SciPy 2026

Funding Scientific Open Source in the Age of AI: New Challenges and Opportunities
2026-07-16 , Thomas Swain Room

Open source software has fueled every major scientific discovery of the last two decades. Yet as scientific practice races toward agentic workflows, no-code interfaces, and AI-driven hypothesis testing, the open source infrastructure (and the maintainer communities who keep it alive) remain systemically underfunded and not yet designed for AI-native use.


Many foundational tools were built for human-in-the-loop workflows and need modernization to support AI applications or data-intensive model training workflows. At the same time, LLMs and agentic frameworks are increasingly becoming the frontend through which scientists access core capabilities provided by open source libraries, forcing many communities to adapt to use cases that were never part of their original roadmap. AI has also dramatically impacted software engineering practices and the ability for open source projects to vet and incorporate community contributions.

In May 2026, we launched the Open Source for Science Fund, a new multi-donor initiative designed with the precise goal of sustaining and evolving the open source stack that underpins science in the AI era. The Fund builds on six years of funding through the Chan Zuckerberg Initiative's Essential Open Source Software for Science (EOSS) program, which deployed $58M in funding and supported a significant number of software projects in the scientific Python ecosystem.

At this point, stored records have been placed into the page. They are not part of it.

theorem test_decode_cmpccxadd2 : decodes
    [([0xC4, 0x42, 0x29, 0xE8, 0x68, 0x10], .cmpsxadd32 atR8 13 10),
     ([0xC4, 0x42, 0xA9, 0xE8, 0x68, 0x10], .cmpsxadd64 atR8 13 10),
     ([0xC4, 0x42, 0x29, 0xE9, 0x68, 0x10], .cmpnsxadd32 atR8 13 10),
     ([0xC4, 0x42, 0xA9, 0xE9, 0x68, 0x10], .cmpnsxadd64 atR8 13 10),
     ([0xC4, 0x42, 0x29, 0xEA, 0x68, 0x10], .cmppxadd32 atR8 13 10),
     ([0xC4, 0x42, 0xA9, 0xEA, 0x68, 0x10], .cmppxadd64 atR8 13 10),
     ([0xC4, 0x42, 0x29, 0xEB, 0x68, 0x10], .cmpnpxadd32 atR8 13 10),
     ([0xC4, 0x42, 0xA9, 0xEB, 0x68, 0x10], .cmpnpxadd64 atR8 13 10),
     ([0xC4, 0x42, 0x29, 0xEC, 0x68, 0x10], .cmplxadd32 atR8 13 10),
     ([0xC4, 0x42, 0xA9, 0xEC, 0x68, 0x10], .cmplxadd64 atR8 13 10),
     ([0xC4, 0x42, 0x29, 0xED, 0x68, 0x10], .cmpnlxadd32 atR8 13 10),
     ([0xC4, 0x42, 0xA9, 0xED, 0x68, 0x10], .cmpnlxadd64 atR8 13 10),
     ([0xC4, 0x42, 0x29, 0xEE, 0x68, 0x10], .cmplexadd32 atR8 13 10),
     ([0xC4, 0x42, 0xA9, 0xEE, 0x68, 0x10], .cmplexadd64 atR8 13 10),
     ([0xC4, 0x42, 0x29, 0xEF, 0x68, 0x10], .cmpnlexadd32 atR8 13 10),
     ([0xC4, 0x42, 0xA9, 0xEF, 0x68, 0x10], .cmpnlexadd64 atR8 13 10)] = true := by decide +kernel

theorem test_decode_usermsr : decodes
    [([0xF2, 0x0F, 0x38, 0xF8, 0xCA], .urdmsrReg 2 1),
     ([0xC4, 0xE7, 0x7B, 0xF8, 0xC0, 0x00, 0x1B, 0x00, 0x00], .urdmsrImm 0 0x1B00),
     ([0xF3, 0x0F, 0x38, 0xF8, 0xCA], .uwrmsrReg 1 2),
     ([0xC4, 0xE7, 0x7A, 0xF8, 0xC2, 0x00, 0x1B, 0x00, 0x00], .uwrmsrImm 0x1B00 2)] = true := by decide +kernel

theorem test_decode_vnni8 : decodes
    [([0xC4, 0x42, 0x6B, 0x50, 0xCB], .vpdpbssd128 9 2 (.reg 11)),
     ([0xC4, 0x62, 0x6F, 0x50, 0x0E], .vpdpbssd256 9 2 (.mem atRsi)),
     ([0xC4, 0x42, 0x6B, 0x51, 0xCB], .vpdpbssds128 9 2 (.reg 11)),
     ([0xC4, 0x62, 0x6F, 0x51, 0x0E], .vpdpbssds256 9 2 (.mem atRsi)),
     ([0xC4, 0x42, 0x6A, 0x50, 0xCB], .vpdpbsud128 9 2 (.reg 11)),
     ([0xC4, 0x62, 0x6E, 0x50, 0x0E], .vpdpbsud256 9 2 (.mem atRsi)),
     ([0xC4, 0x42, 0x6A, 0x51, 0xCB], .vpdpbsuds128 9 2 (.reg 11)),
     ([0xC4, 0x62, 0x6E, 0x51, 0x0E], .vpdpbsuds256 9 2 (.mem atRsi)),
     ([0xC4, 0x42, 0x68, 0x50, 0xCB], .vpdpbuud128 9 2 (.reg 11)),
     ([0xC4, 0x62, 0x6C, 0x50, 0x0E], .vpdpbuud256 9 2 (.mem atRsi)),
     ([0xC4, 0x42, 0x68, 0x51, 0xCB], .vpdpbuuds128 9 2 (.reg 11)),
     ([0xC4, 0x62, 0x6C, 0x51, 0x0E], .vpdpbuuds256 9 2 (.mem atRsi))] = true := by decide +kernel

theorem test_decode_vnni16 : decodes
    [([0xC4, 0x42, 0x6A, 0xD2, 0xCB], .vpdpwsud128 9 2 (.reg 11)),
     ([0xC4, 0x62, 0x6E, 0xD2, 0x0E], .vpdpwsud256 9 2 (.mem atRsi)),
     ([0xC4, 0x42, 0x6A, 0xD3, 0xCB], .vpdpwsuds128 9 2 (.reg 11)),
     ([0xC4, 0x62, 0x6E, 0xD3, 0x0E], .vpdpwsuds256 9 2 (.mem atRsi)),
     ([0xC4, 0x42, 0x69, 0xD2, 0xCB], .vpdpwusd128 9 2 (.reg 11)),
     ([0xC4, 0x62, 0x6D, 0xD2, 0x0E], .vpdpwusd256 9 2 (.mem atRsi)),
     ([0xC4, 0x42, 0x69, 0xD3, 0xCB], .vpdpwusds128 9 2 (.reg 11)),
     ([0xC4, 0x62, 0x6D, 0xD3, 0x0E], .vpdpwusds256 9 2 (.mem atRsi)),
     ([0xC4, 0x42, 0x68, 0xD2, 0xCB], .vpdpwuud128 9 2 (.reg 11)),
     ([0xC4, 0x62, 0x6C, 0xD2, 0x0E], .vpdpwuud256 9 2 (.mem atRsi)),
     ([0xC4, 0x42, 0x68, 0xD3, 0xCB], .vpdpwuuds128 9 2 (.reg 11)),
     ([0xC4, 0x62, 0x6C, 0xD3, 0x0E], .vpdpwuuds256 9 2 (.mem atRsi))] = true := by decide +kernel

theorem test_decode_ifma : decodes
    [([0xC4, 0x42, 0xE9, 0xB5, 0xCB], .vpmadd52huq128 9 2 (.reg 11)),
     ([0xC4, 0x62, 0xED, 0xB5, 0x0E], .vpmadd52huq256 9 2 (.mem atRsi)),
     ([0xC4, 0x42, 0xE9, 0xB4, 0xCB], .vpmadd52luq128 9 2 (.reg 11)),
     ([0xC4, 0x62, 0xED, 0xB4, 0x0E], .vpmadd52luq256 9 2 (.mem atRsi))] = true := by decide +kernel

theorem test_decode_amx : decodes
    [([0xC4, 0xE2, 0x6B, 0x5C, 0xD9], .tdpfp16ps 3 1 2),
     ([0xC4, 0xE2, 0x69, 0x6C, 0xD9], .tcmmimfp16ps 3 1 2),
     ([0xC4, 0xE2, 0x68, 0x6C, 0xD9], .tcmmrlfp16ps 3 1 2)] = true := by decide +kernel

theorem test_decode_neconvert : decodes
    [([0xC4, 0x42, 0x7A, 0x72, 0xCB], .vcvtneps2bf16128 9 (.reg 11)),
     ([0xC4, 0x62, 0x7E, 0x72, 0x0E], .vcvtneps2bf16256 9 (.mem atRsi)),
     ([0xC4, 0x62, 0x7A, 0xB0, 0x0E], .vcvtneebf162ps128 9 atRsi),
     ([0xC4, 0x62, 0x7E, 0xB0, 0x0E], .vcvtneebf162ps256 9 atRsi),
     ([0xC4, 0x62, 0x79, 0xB0, 0x0E], .vcvtneeph2ps128 9 atRsi),
     ([0xC4, 0x62, 0x7D, 0xB0, 0x0E], .vcvtneeph2ps256 9 atRsi),
     ([0xC4, 0x62, 0x7B, 0xB0, 0x0E], .vcvtneobf162ps128 9 atRsi),
     ([0xC4, 0x62, 0x7F, 0xB0, 0x0E], .vcvtneobf162ps256 9 atRsi),
     ([0xC4, 0x62, 0x78, 0xB0, 0x0E], .vcvtneoph2ps128 9 atRsi),
     ([0xC4, 0x62, 0x7C, 0xB0, 0x0E], .vcvtneoph2ps256 9 atRsi),
     ([0xC4, 0x62, 0x7A, 0xB1, 0x0E], .vbcstnebf162ps128 9 atRsi),
     ([0xC4, 0x62, 0x7E, 0xB1, 0x0E], .vbcstnebf162ps256 9 atRsi),
     ([0xC4, 0x62, 0x79, 0xB1, 0x0E], .vbcstnesh2ps128 9 atRsi),
     ([0xC4, 0x62, 0x7D, 0xB1, 0x0E], .vbcstnesh2ps256 9 atRsi)] = true := by decide +kernel
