/-- MOD and the two low bits of SB (R379). -/
def QuadPat.ofCode (md k : Nat) : Option QuadPat :=
  match md with
  | 0 => if k = 0 then some .x1 else none
  | 1 => if k = 0 then some .x2 else none
  | 2 => if k = 0 then some .x3 else none
  | 3 => some (.bc (BitVec.ofNat 2 k))
  | _ => none
def QuadPat.code : QuadPat → Nat
  | .x1 => 0 | .x2 => 1 | .x3 => 2 | .bc _ => 3
def QuadPat.index : QuadPat → Nat
  | .bc k => k.toNat
  | _ => 0

def LaneOp.ofCode : Nat → Option LaneOp
  | 0 => some .iadd | 1 => some .fadd | 2 => some .imax | 3 => some .fmax | _ => none
def LaneOp.code : LaneOp → Nat
  | .iadd => 0 | .fadd => 1 | .imax => 2 | .fmax => 3

def AtomOp.ofCode : Nat → Option AtomOp
  | 0 => some .add | 1 => some .min | 2 => some .max | 3 => some .minu | 4 => some .maxu | 5 => some .and | 6 => some .or
  | 7 => some .xor | 8 => some .exch | 9 => some .cas | 10 => some .fadd | 11 => some .fmin | 12 => some .fmax | _ => none
def AtomOp.code : AtomOp → Nat
  | .add => 0 | .min => 1 | .max => 2 | .minu => 3 | .maxu => 4 | .and => 5 | .or => 6 | .xor => 7 | .exch => 8 | .cas => 9
  | .fadd => 10 | .fmin => 11 | .fmax => 12

def Width.ofCode : Nat → Option Width
  | 0 => some .b1 | 1 => some .b2 | 2 => some .b4 | 3 => some .b8 | 4 => some .b16 | _ => none
def Width.code : Width → Nat
  | .b1 => 0 | .b2 => 1 | .b4 => 2 | .b8 => 3 | .b16 => 4

/-- W of LDA and STL: 2 or 3 (R368, R402). -/
def wideOfCode : Nat → Option Bool
  | 2 => some false | 3 => some true | _ => none
def wideCode (b : Bool) : Nat := if b then 3 else 2

def Space.ofCode : Nat → Option Space
  | 0 => some .flat | 1 => some .loc | 2 => some .cluster | 3 => some .host | _ => none
def Space.code : Space → Nat
  | .flat => 0 | .loc => 1 | .cluster => 2 | .host => 3

def Scope.ofCode : Nat → Option Scope
  | 0 => some .group | 1 => some .core | 2 => some .cluster | 3 => some .device | 4 => some .system | _ => none
def Scope.code : Scope → Nat
  | .group => 0 | .core => 1 | .cluster => 2 | .device => 3 | .system => 4

/-- The special-register numbers (R96). -/
def SReg.ofCode : Nat → Option SReg
  | 0x00 => some .laneid | 0x01 => some .groupid | 0x02 => some .blockid | 0x03 => some .gangid | 0x04 => some .launchid
  | 0x05 => some .coreid | 0x06 => some .clusterid | 0x07 => some .wingid | 0x08 => some .tenantid | 0x09 => some .actlo
  | 0x0A => some .acthi | 0x0B => some .winid | 0x0C => some .streamid | 0x0D => some .fmode | 0x0E => some .fstat
  | 0x0F => some .wb | 0x10 => some .rgncnt | 0x11 => some .corecyc | 0x12 => some .capatom | 0x13 => some .capunits
  | 0x40 => some .tcause | 0x41 => some .tpc | 0x42 => some .trgnpc | 0x43 => some .trgncnt | 0x44 => some .taddr
  | 0x45 => some .tmasklo | 0x46 => some .tmaskhi | 0x47 => some .tshapes | 0x48 => some .tpchi | 0x49 => some .trgnpchi
  | 0x4A => some .taddrhi | 0x4B => some .tword | _ => none
def SReg.code : SReg → Nat
  | .laneid => 0x00 | .groupid => 0x01 | .blockid => 0x02 | .gangid => 0x03 | .launchid => 0x04 | .coreid => 0x05
  | .clusterid => 0x06 | .wingid => 0x07 | .tenantid => 0x08 | .actlo => 0x09 | .acthi => 0x0A | .winid => 0x0B
  | .streamid => 0x0C | .fmode => 0x0D | .fstat => 0x0E | .wb => 0x0F | .rgncnt => 0x10 | .corecyc => 0x11
  | .capatom => 0x12 | .capunits => 0x13 | .tcause => 0x40 | .tpc => 0x41 | .trgnpc => 0x42 | .trgncnt => 0x43
  | .taddr => 0x44 | .tmasklo => 0x45 | .tmaskhi => 0x46 | .tshapes => 0x47 | .tpchi => 0x48 | .trgnpchi => 0x49
  | .taddrhi => 0x4A | .tword => 0x4B

def WReg.ofCode : Nat → Option WReg
  | 0x0D => some .fmode | 0x0E => some .fstat | _ => none
def WReg.code : WReg → Nat
  | .fmode => 0x0D | .fstat => 0x0E

def MType.ofCode : Nat → Option MType
  | 0 => some .e4m3 | 1 => some .e5m2 | 2 => some .i8 | 3 => some .bf16 | 4 => some .e2m1 | _ => none
def MType.code : MType → Nat
  | .e4m3 => 0 | .e5m2 => 1 | .i8 => 2 | .bf16 => 3 | .e2m1 => 4

def ElemW.ofCode : Nat → Option ElemW
  | 0 => some .w4 | 1 => some .w8 | 2 => some .w16 | _ => none
def ElemW.code : ElemW → Nat
  | .w4 => 0 | .w8 => 1 | .w16 => 2

def TstFmt.ofCode : Nat → Option TstFmt
  | 0 => some .f32 | 1 => some .bf16 | 2 => some .f16 | 3 => some .e4m3 | 4 => some .e5m2 | _ => none
def TstFmt.code : TstFmt → Nat
  | .f32 => 0 | .bf16 => 1 | .f16 => 2 | .e4m3 => 3 | .e5m2 => 4

/-- D[6], D[5:3] and SB of GATE (R226, R352). -/
def GateProg.ofFields (six prog : Nat) (sb : Reg) : Option GateProg :=
  if six = 1 then (if prog = 0 then some (.lstm sb) else none)
  else if sb ≠ 0 then none
  else match prog with
    | 1 => some .gru | 2 => some .ssm | 3 => some .swiglu | 4 => some .relu | 5 => some .tanh | 6 => some .sig | 7 => some .add
    | _ => none
def GateProg.code : GateProg → Nat
  | .lstm _ => 0 | .gru => 1 | .ssm => 2 | .swiglu => 3 | .relu => 4 | .tanh => 5 | .sig => 6 | .add => 7
def GateProg.six : GateProg → Nat
  | .lstm _ => 1
  | _ => 0
def GateProg.outField : GateProg → Reg
  | .lstm o => o
  | _ => 0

With this BoF, we want to share early insights from the launch of the Fund and engage the SciPy community in identifying opportunities to design funding programs tailored to the evolving needs of scientists and the maintainer communities that support them"

Dario is the founder and director of the Open Source for Science Fund, a multi-donor fund by Renaissance Philanthropy launched in 2026 aiming to sustain and evolve the open source stack that powers scientific discovery. He previously led a portfolio of philanthropic investments in open science and open source at the Chan Zuckerberg Initiative, including the Essential Open Source Software for Science (EOSS) program, which supported for six years multiple libraries and communities in the scientific python ecosystem.